For the entries below, report the number of lines containing "else", without any other content.

* _GIVEN ENTRIES_:
%%

/-- R385, R386. The element of a nest at its six indexes: its number in iteration order, and its addresses. -/
def nestNumber (k : Cmd) (i : Nat → Nat) : Nat :=
  i 0 + k.ext 0 * (i 1 + k.ext 1 * (i 2 + k.ext 2 * (i 3 + k.ext 3 * (i 4 + k.ext 4 * i 5))))
def nestSource (k : Cmd) (i : Nat → Nat) : Int :=
  let at_ (d : Nat) : Int := i d * sfld (k.dim d) 39 16
  k.p0.toNat + i 0 * unitBytes k.sty + at_ 1 + at_ 2 + at_ 3 + at_ 4 + at_ 5
def nestTarget (k : Cmd) (i : Nat → Nat) : Int :=
  let at_ (j d : Nat) : Int := i j * sfld (k.dim d) 63 40
  let rest := at_ 2 2 + at_ 3 3 + at_ 4 4 + at_ 5 5
  if k.op = .tcopy then k.p1.toNat + i 1 * unitBytes k.dty + at_ 0 1 + rest
  else k.p1.toNat + i 0 * unitBytes k.dty + at_ 1 1 + rest

/-- R386, R388. What a Freight command reads for an element: the low bytes of `ec.p0` for a fill, else the bytes at the
source address, in a scratchpad or on a page that is not LINED. -/
def freightReads (s : State) (k : Cmd) (a : Int) (x : Nat) : Prop :=
  let n := unitBytes k.sty
  (k.op = .fill ∧ x = k.p0.toNat % 2 ^ (8 * n)) ∨
  (k.op ≠ .fill ∧ ∃ va, engAddr k.p0 a = (va, none) ∧
    ((∃ o core, engRoute s k va n n false false = .spad o core ∧ x = bytesNat (rdBytes s.ms.spad o n)) ∨
     (∃ pa low high ta, engRoute s k va n n false false = .page pa low high ta ∧ dKind low ≠ kLined ∧
       x = bytesNat (rdBytes s.ms.mem pa n))))

/-- R393, R396, R442. A chunk of a matched receive arrives from its peer for the first time; `v` is the state with its
arrival noted. -/
def ChunkHere (s v : State) (k : Cmd) (c : Nat) : Prop :=
  cmdAt s s.ev false = some k ∧ cmdOf s k.id = some k ∧ k.op ≠ .step ∧ k.parked = false ∧ k.withdrawn = false ∧ k.lost = false ∧
    s.ev.d % 64 = c ∧ s.ev.a < 2 ^ 20 ∧ s.ev.c < 64 ∧ c < k.chunks ∧ k.rcvd.getLsbD c = false ∧ k.arrived.getLsbD c = false ∧
    s.ev.body.length = k.chunkLen c ∧
    v = modCmd s k.id fun x => { x with matchedRecv := true, arrived := x.arrived ||| ((1 : BitVec 64) <<< c) }

/-! ### Events -/

/-- Nothing holds an access back, and nothing that it reads has failed: no holding buffer, no failing word, no failed
port; and the memories are in their canonical form. -/
structure Undisturbed (s : State) : Prop where
  holds : s.ms.holds = []
  mem : s.ms.failMem = []
  spad : s.ms.failSpad = []
  ports : s.ms.failPorts = []
  ok : memoriesOk s = true

/-- Of a memory only `size` bytes from `a` on differ, and byte k of them is `f k`. -/
def bytesPut (m n : Memory) (a size : Nat) (f : Nat → Byte) : Prop :=
  (∀ k, k < size → rdByte n (a + k) = f k) ∧ ∀ k, k < a ∨ a + size ≤ k → rdByte n k = rdByte m k

/-- Byte k of a value. -/
def byteAt (v : Vec) (k : Nat) : Byte := v.extractLsb' (8 * k) 8

/-- R140. An access is performed: it is no longer under way, and its bytes have left the counters. -/
def settled (s t : State) (a : Acc) : Prop :=
  t.ms.accs = s.ms.accs.filter (fun b => b.id != a.id) ∧
    ∀ scope, pendOf (t.ctx a.ctx).pend scope =
      pendOf (s.ctx a.ctx).pend scope - BitVec.ofNat 56 (accBytes a.kind a.size a.place)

%%

* _SOLUTION TO THIS PROBLEM_: 2